Espagne : une amnistie pour les séparatistes ?
Les négociations de coalition entre le PSOE du Premier ministre intérimaire, Pedro Sánchez, et les partis séparatistes catalans ERC et Junts semblent être en passe d'aboutir : ils se seraient entendus ce week-end sur une loi d'amnistie et une remise de dettes pour la Catalogne. L'alliance de gauche Sumar intégrerait aussi la coalition. La question de l'amnistie, notamment, divise les éditorialistes.

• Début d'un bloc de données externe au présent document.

theorem shiftPlanes_turns (n : Fin 3 → Nat) (s : Lanes) : shiftPlanes 0 (32 • n) s = s := by
  refine lanes_ext fun y x => ?_
  simp only [shiftPlanes_at, Pi.smul_apply, smul_eq_mul, rotateLeft_turns, Pi.zero_apply, sub_zero]

/-- Moving back and turning 31 times further undoes a shift of the planes. -/
theorem shiftPlanes_bijective (d : Fin 3 → Fin 4) (n : Fin 3 → Nat) : Bijective (shiftPlanes d n) := by
  refine Function.bijective_iff_has_inverse.2 ⟨shiftPlanes (-d) (31 • n), fun s => ?_, fun s => ?_⟩
  · rw [shiftPlanes_shiftPlanes, add_neg_cancel, ← succ_nsmul', shiftPlanes_turns]
  · rw [shiftPlanes_shiftPlanes, neg_add_cancel, ← succ_nsmul, shiftPlanes_turns]

theorem rhoWest_eq_shiftPlanes : rhoWest = shiftPlanes ![0, 1, 0] ![0, 0, 11] := by
  refine funext fun s => lanes_ext fun y x => ?_
  rw [shiftPlanes_at, rhoWest, at_ofPlanes]
  fin_cases y <;> simp [rotl32_eq_rotateLeft]

theorem rhoEast_eq_shiftPlanes : rhoEast = shiftPlanes ![0, 0, 2] ![0, 1, 8] := by
  refine funext fun s => lanes_ext fun y x => ?_
  rw [shiftPlanes_at, rhoEast, at_ofPlanes]
  fin_cases y <;> simp [rotl32_eq_rotateLeft]

theorem rhoWest_bijective : Bijective rhoWest := rhoWest_eq_shiftPlanes ▸ shiftPlanes_bijective _ _

theorem rhoEast_bijective : Bijective rhoEast := rhoEast_eq_shiftPlanes ▸ shiftPlanes_bijective _ _

/-! ### Iota and chi are their own inverses (R83, R84) -/

theorem iota_getElem_zero (i : Nat) (s : Lanes) : (iota i s)[0] = s[0] ^^^ roundConstant i := by
  rw [iota_eq]
  rfl

theorem iota_involutive (i : Nat) : Involutive (iota i) := by
  intro s
  rw [iota, iota_getElem_zero, BitVec.xor_assoc, BitVec.xor_self, BitVec.xor_zero, iota, Vector.set_set]
  exact Vector.set_getElem_self _

/-- Chi on one column, bit by bit: a second chi gives the first lane back. -/
theorem chi_column (a b c : Lane) :
    (a ^^^ (~~~b &&& c)) ^^^ (~~~(b ^^^ (~~~c &&& a)) &&& (c ^^^ (~~~a &&& b))) = a := by
  refine BitVec.eq_of_getLsbD_eq fun i hi => ?_
  simp only [BitVec.getLsbD_xor, BitVec.getLsbD_and, BitVec.getLsbD_not, hi, decide_true, Bool.true_and]
  generalize a.getLsbD i = a, b.getLsbD i = b, c.getLsbD i = c
  revert a b c
  decide

theorem chi_involutive : Involutive chi := by
  refine fun s => lanes_ext fun y x => ?_
  have h11 : y + 1 + 1 = y + 2 := by omega
  have h12 : y + 1 + 2 = y := by omega
  have h21 : y + 2 + 1 = y := by omega
  have h22 : y + 2 + 2 = y + 1 := by omega
  simp only [chi_at, h11, h12, h21, h22]
  exact chi_column _ _ _

/-! ### The round and the permutation (R86, R87) -/

theorem xoodooRound_bijective (i : Nat) : Bijective (xoodooRound i) :=
  rhoEast_bijective.comp (chi_involutive.bijective.comp
    ((iota_involutive i).bijective.comp (rhoWest_bijective.comp theta_bijective)))

/-- The first of the `r + 1` rounds, then the `r` that follow. -/
theorem permute_succ (r : Nat) (s : Lanes) : permute (r + 1) s = permute r (xoodooRound (12 - (r + 1)) s) := rfl

theorem permute_bijective (r : Nat) : Bijective (permute r) := by
  induction r with
  | zero => exact Function.bijective_id
  | succ r ih => exact ih.comp (xoodooRound_bijective _)

/-- The first `m` of the rounds of a permutation, then the permutation of the rest. -/
theorem permute_add (m k : Nat) (s : Lanes) (h : m + k ≤ 12) : permute (m + k) s =
    permute k ((List.range m).foldl (fun l j => xoodooRound (12 - (m + k) + j) l) s) := by
  induction m generalizing s with
  | zero => rw [Nat.zero_add]; rfl
  | succ m ih =>
    have hindex (j : Nat) : 12 - (m + k) + j = 12 - (m + 1 + k) + (j + 1) := by omega
    rw [Nat.add_right_comm m 1 k, permute_succ, ih _ (by omega), List.range_succ_eq_map, List.foldl_cons, List.foldl_map]
    simp only [hindex, Nat.add_right_comm m k 1, Nat.add_zero, Nat.succ_eq_add_one]

/-- Rounds with different constants give different lane files from the same one: the steps after iota are injective. -/
theorem xoodooRound_ne_of_roundConstant_ne {i j : Nat} (h : roundConstant i ≠ roundConstant j) (s : Lanes) :
    xoodooRound i s ≠ xoodooRound j s := by
  intro heq
  have hiota : iota i (rhoWest (theta s)) = iota j (rhoWest (theta s)) :=
    chi_involutive.injective (rhoEast_bijective.injective heq)
  have hlane := congrArg (fun l : Lanes => l[0]) hiota
  simp only [iota_getElem_zero, BitVec.xor_right_inj] at hlane
  exact h hlane

/-- `permute(1)` twice runs round 11 twice, `permute(2)` rounds 10 and 11; no lane file has the same image (R87). -/
theorem permute_one_twice_ne (s : Lanes) : permute 1 (permute 1 s) ≠ permute 2 s := fun h =>
  xoodooRound_ne_of_roundConstant_ne (by decide : roundConstant 11 ≠ roundConstant 10) s
    ((xoodooRound_bijective 11).injective h)

end Sys2Proof.Machine
end

section
/-! PROOFS. The statements about the permutation (41_permutation.md). -/

namespace Sys2Proof.Machine

/-- Settles O34: the rounds of `permute(r)` split after any of them; for two single permutations every lane file is a
counterexample. -/
theorem permuteAppliesTheLastRounds : Obligations.PermuteAppliesTheLastRounds := by
  refine ⟨fun r s hr => permute_add r 0 s hr, fun k r s hkr hr => ?_, Lanes.zero, permute_one_twice_ne Lanes.zero⟩
  have h := permute_add (r - k) k s (by omega)
  rwa [Nat.sub_add_cancel hkr] at h

/-- Settles O35: every step of every round is a bijection. -/
theorem permutationIsABijection : Obligations.PermutationIsABijection := fun r _ => permute_bijective r

/-- Settles O32: the twelve entries evaluated. -/
theorem roundConstantsAreTheTable : Obligations.RoundConstantsAreTheTable := by
  unfold Obligations.RoundConstantsAreTheTable
  decide

/-- Settles O36: PERMUTE takes no data in and has the one cause of rejection. -/
theorem permuteRunsOrRejects : Obligations.PermuteRunsOrRejects := by
  intro r s hdin
  have hl : s.din.length = dinLength (.permute r) := by rw [hdin]; rfl
  have hrun (hr : r ≤ 12) : exec (.permute r) s =
      .next { s with cyclist := { s.cyclist with lanes := permute r s.cyclist.lanes }, busy := .yes ⟨.ok, []⟩ } := by
    rw [exec_of_accepted hl (if_neg (not_lt.2 hr)), complete_of_no_din hdin]
    rfl
  refine ⟨fun hr => decode_encode (i := .permute r) (decide_eq_true hr), hrun, fun h0 => ?_, fun hr => ?_⟩
  · subst h0
    exact hrun (Nat.zero_le 12)
  · rw [exec_of_rejected hl (if_pos hr), reject_of_no_din hdin]

end Sys2Proof.Machine
end

section
/-! PROOFS. Down and Up on a state byte, and what Hash mode makes of their domain bytes (R100, R101). -/

namespace Sys2Proof.Machine

/-! ### Down and Up byte by byte -/

/-- The block, the padding byte 0x01 behind it, zeros (R100). -/
theorem paddedBlock_getD (block : List Byte) (k : Nat) : (paddedBlock block).getD k 0 =
    if k < block.length then block.getD k 0 else if k = block.length then 0x01#8 else 0x00#8 := by
  unfold paddedBlock
  rcases Nat.lt_trichotomy k block.length with h | rfl | h
  · rw [if_pos h, List.getD_append _ _ _ _ h]
  · simp
  · obtain ⟨j, rfl⟩ := Nat.exists_eq_add_of_lt h
    rw [if_neg h.not_gt, if_neg h.ne', List.getD_append_right _ _ _ _ h.le, Nat.add_assoc, Nat.add_sub_cancel_left,
      List.getD_cons_succ]
    simp

theorem paddedBlock_length {block : List Byte} (h : block.length ≤ 47) : (paddedBlock block).length = 48 := by
  simp only [paddedBlock, List.length_append, List.length_cons, List.length_replicate, Config.hashMaxBlock]
  omega

/-- The domain byte goes to byte 47, whatever the block has there (R100). -/
theorem downBuffer_getD (m : Mode) {block : List Byte} (h : block.length ≤ 47) (cd : Byte) (k : Nat) :
    (downBuffer m block cd).getD k 0 = (paddedBlock block).getD k 0 ^^^ (if k = 47 then m.maskCd cd else 0x00#8) := by
  have h47 : 47 < (paddedBlock block).length := by rw [paddedBlock_length h]; decide
  rw [downBuffer]
  by_cases hk : k = 47
  · subst hk
    rw [if_pos rfl, List.getD_eq_getElem _ _ (by rwa [List.length_set]), List.getElem_set_self]
  · rw [if_neg hk, BitVec.xor_zero, List.getD_eq_getElem?_getD, List.getElem?_set_ne (Ne.symm hk),
      List.getD_eq_getElem?_getD]

/-- Down on one state byte (R100). -/
theorem byte_down (c : Cyclist) {block : List Byte} (h : block.length ≤ 47) (cd : Byte) {k : Nat} (hk : k < 48) :
    (c.down block cd).lanes.byte k = c.lanes.byte k ^^^
      (if k < block.length then block.getD k 0 else if k = block.length then 0x01#8 else 0x00#8) ^^^
      (if k = 47 then c.mode.maskCd cd else 0x00#8) := by
  rw [down_lanes, byte_xorBytes _ _ hk, downBuffer_getD _ h, paddedBlock_getD, BitVec.xor_assoc]

/-- What Up permutes, one state byte (R101). -/
theorem byte_beforeUp (c : Cyclist) (cu : Byte) {k : Nat} (hk : k < 48) : (c.beforeUp cu).byte k =
    if k = 47 ∧ c.mode = .keyed then c.lanes.byte k ^^^ cu else c.lanes.byte k := by
  unfold Cyclist.beforeUp
  cases c.mode with
  | hash => simp
  | keyed => simp [byte_xorByteAt c.lanes cu (by decide : 47 < 48) hk]

/-! ### The domain bytes in Hash mode -/

/-- Bit 0 is all that the Hash-mode mask keeps (R100). -/
theorem maskCd_hash_congr {cd cd' : Byte} (h : cd.getLsbD 0 = cd'.getLsbD 0) :
    Mode.hash.maskCd cd = Mode.hash.maskCd cd' := by
  refine BitVec.eq_of_getLsbD_eq fun i hi => ?_
  cases i with
  | zero => simpa [Mode.maskCd] using h
  | succ i => simp [Mode.maskCd]

variable {c : Cyclist}

theorem down_congr_of_hash (hc : c.mode = .hash) {cd cd' : Byte} (h : cd.getLsbD 0 = cd'.getLsbD 0) (block : List Byte) :
    c.down block cd = c.down block cd' := by
  simp only [Cyclist.down, downBuffer, hc, maskCd_hash_congr h]

theorem up_congr_of_hash (hc : c.mode = .hash) (cu cu' : Byte) : c.up cu = c.up cu' := by
  simp only [Cyclist.up, Cyclist.beforeUp, hc]

theorem absorbOne_congr_of_hash (hc : c.mode = .hash) {cd cd' : Byte} (h : cd.getLsbD 0 = cd'.getLsbD 0)
    (block : List Byte) : c.absorbOne block cd = c.absorbOne block cd' :=
  down_congr_of_hash ((sameControl_guardUp c).mode.trans hc) h block

/-- The domain byte of AbsorbAny enters its first Down only (R102). -/
theorem absorbAny_congr_of_hash (hc : c.mode = .hash) {cd cd' : Byte} (h : cd.getLsbD 0 = cd'.getLsbD 0) (x : List Byte)
    (rate : Nat) : c.absorbAny x rate cd = c.absorbAny x rate cd' := by
  unfold Cyclist.absorbAny
  cases absorbChunks rate x with
  | nil => rfl
  | cons b bs => rw [absorbList_cons, absorbList_cons, absorbOne_congr_of_hash hc h]

/-- The domain byte of SqueezeAny enters its first Up only (R103). -/
theorem squeezeAny_congr_of_hash (hc : c.mode = .hash) (n : Nat) (cu cu' : Byte) :
    c.squeezeAny n cu = c.squeezeAny n cu' := by
  unfold Cyclist.squeezeAny
  cases squeezeLengths c.rsqz.bytes n with
  | nil => rfl
  | cons m ms => rw [squeezeList_cons, squeezeList_cons, up_congr_of_hash hc cu cu']

/-- Two commands with the same data-in length, cause of rejection and result do the same. -/
theorem exec_congr {i j : Instr} {s : State} (hl : dinLength i = dinLength j)
    (hrej : rejectionOf i s.cyclist = rejectionOf j s.cyclist)
    (hres : resultOf i s.din s.cyclist = resultOf j s.din s.cyclist) : exec i s = exec j s := by
  rw [exec_eq_transact, exec_eq_transact, transact, transact, hl, bodyOf_eq_elim, bodyOf_eq_elim, hrej, hres]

Une bonne base pour l'avenir
La Vanguardia fait part de sa satisfaction :
«La loi d'amnistie, qui sera certainement présentée lundi au Parlement, ainsi que le contenu du pacte conclu entre le PSOE et Junts, permettront de tourner la page et d'envisager un avenir dans un esprit de respect mutuel. La Constitution se trouve renforcée par l'accord, tandis que les séparatistes n'ont pas à renoncer à leurs velléités d'indépendance. Si quelqu'un a une meilleure proposition, qu'il la présente. Les graves difficultés qui avaient empêché de parvenir à un accord jeudi dernier semblent avoir été surmontées samedi. ... L'entrée en fonction du nouveau gouvernement pourrait ainsi avoir lieu dès la semaine prochaine.»

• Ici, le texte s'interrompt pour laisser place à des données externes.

-- ==== Sys2Proof/Machine/LoadStore.lean ====
section
/-! DEFINITION. Loads and stores LD, LDI, LDR, LEA, ST, STI, STR (43_load_store). Registers are read, then memory,
then the destination is written (D19). -/

namespace Sys2Proof.Machine

/-- One intercepted read into a destination register with its flags. -/
def loadWord (dr : Reg) (a : Word) (s : State) : Result :=
  .next ((s.memRead a).2.writeDest dr (s.memRead a).1)

/-- The Word at `a` is itself the address of the read (LDI, LDR). -/
def loadIndirect (dr : Reg) (a : Word) (s : State) : Result :=
  loadWord dr (s.memRead a).1 (s.memRead a).2

/-- LD (R122). -/
def execLd (dr : Reg) (off : BitVec 9) (s : State) : Result := loadWord dr (pcRel9 s.pc off) s

/-- LDI (R123). -/
def execLdi (dr : Reg) (off : BitVec 9) (s : State) : Result := loadIndirect dr (pcRel9 s.pc off) s

/-- LDR, with this machine's double read (R124, D27). -/
def execLdr (dr base : Reg) (off : BitVec 6) (s : State) : Result :=
  loadIndirect dr (baseOff6 (s.reg base) off) s

/-- LEA: the address alone, no memory access (R125). -/
def execLea (dr : Reg) (off : BitVec 9) (s : State) : Result := .next (s.writeDest dr (pcRel9 s.pc off))

/-- ST (R126). -/
def execSt (sr : Reg) (off : BitVec 9) (s : State) : Result :=
  .next (s.memWrite (pcRel9 s.pc off) (s.reg sr))

/-- STI: the pointer is read, then the store is made (R127). -/
def execSti (sr : Reg) (off : BitVec 9) (s : State) : Result :=
  .next ((s.memRead (pcRel9 s.pc off)).2.memWrite (s.memRead (pcRel9 s.pc off)).1 (s.reg sr))

/-- STR (R128). -/
def execStr (sr base : Reg) (off : BitVec 6) (s : State) : Result :=
  .next (s.memWrite (baseOff6 (s.reg base) off) (s.reg sr))

end Sys2Proof.Machine
end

Désastreux pour l'Etat de droit
Dans El País, la constitutionnaliste Ana Carmona Contreras critique le projet d'amnistie :
«Il faudrait qu'une opération de ce type bénéficie d'un consensus politique mais aussi social. ... Ce serait la seule façon d'apporter une légitimité à l'objectif envisagé - la survie de la Constitution et la résolution d'un conflit. ... Or ce consensus est absent aujourd'hui. Autre écueil de taille, la réticence du mouvement séparatiste à accepter un cadre constitutionnel pour ses revendications. ... Même si une telle loi était adoptée, ce ne serait qu'avec les voix de la majorité qui appuie Pedro Sánchez. ... Cela serait désastreux pour l'Etat de droit, et saperait fortement le système démocratique instauré par notre Constitution.»
Un revirement qui plombe le pays
Sánchez joue un jeu dangereux, assure Patrick Illinger, correspondant de Süddeutsche Zeitung à Madrid :
«Cette amnistie, plus encore que son coût politique ou financier, sera délétère pour Sánchez en termes de confiance. Avant les élections de juillet, il se disait résolument opposé à l'amnistie de Carles Puigdemont et de ses camarades. En faisant volte-face aujourd'hui, il polarise le pays de façon préoccupante. Les médias conservateurs parlent de corruption ; ses rivaux politiques de 'coup d'Etat' ; la justice annonce qu'elle s'y opposera. ... La question catalane doit assurément être résolue, mais celle-ci ne pourra l'être ni par une déclaration d'indépendance unilatérale comme en 2017, ni par le marchandage que Sánchez s'apprête à conclure.»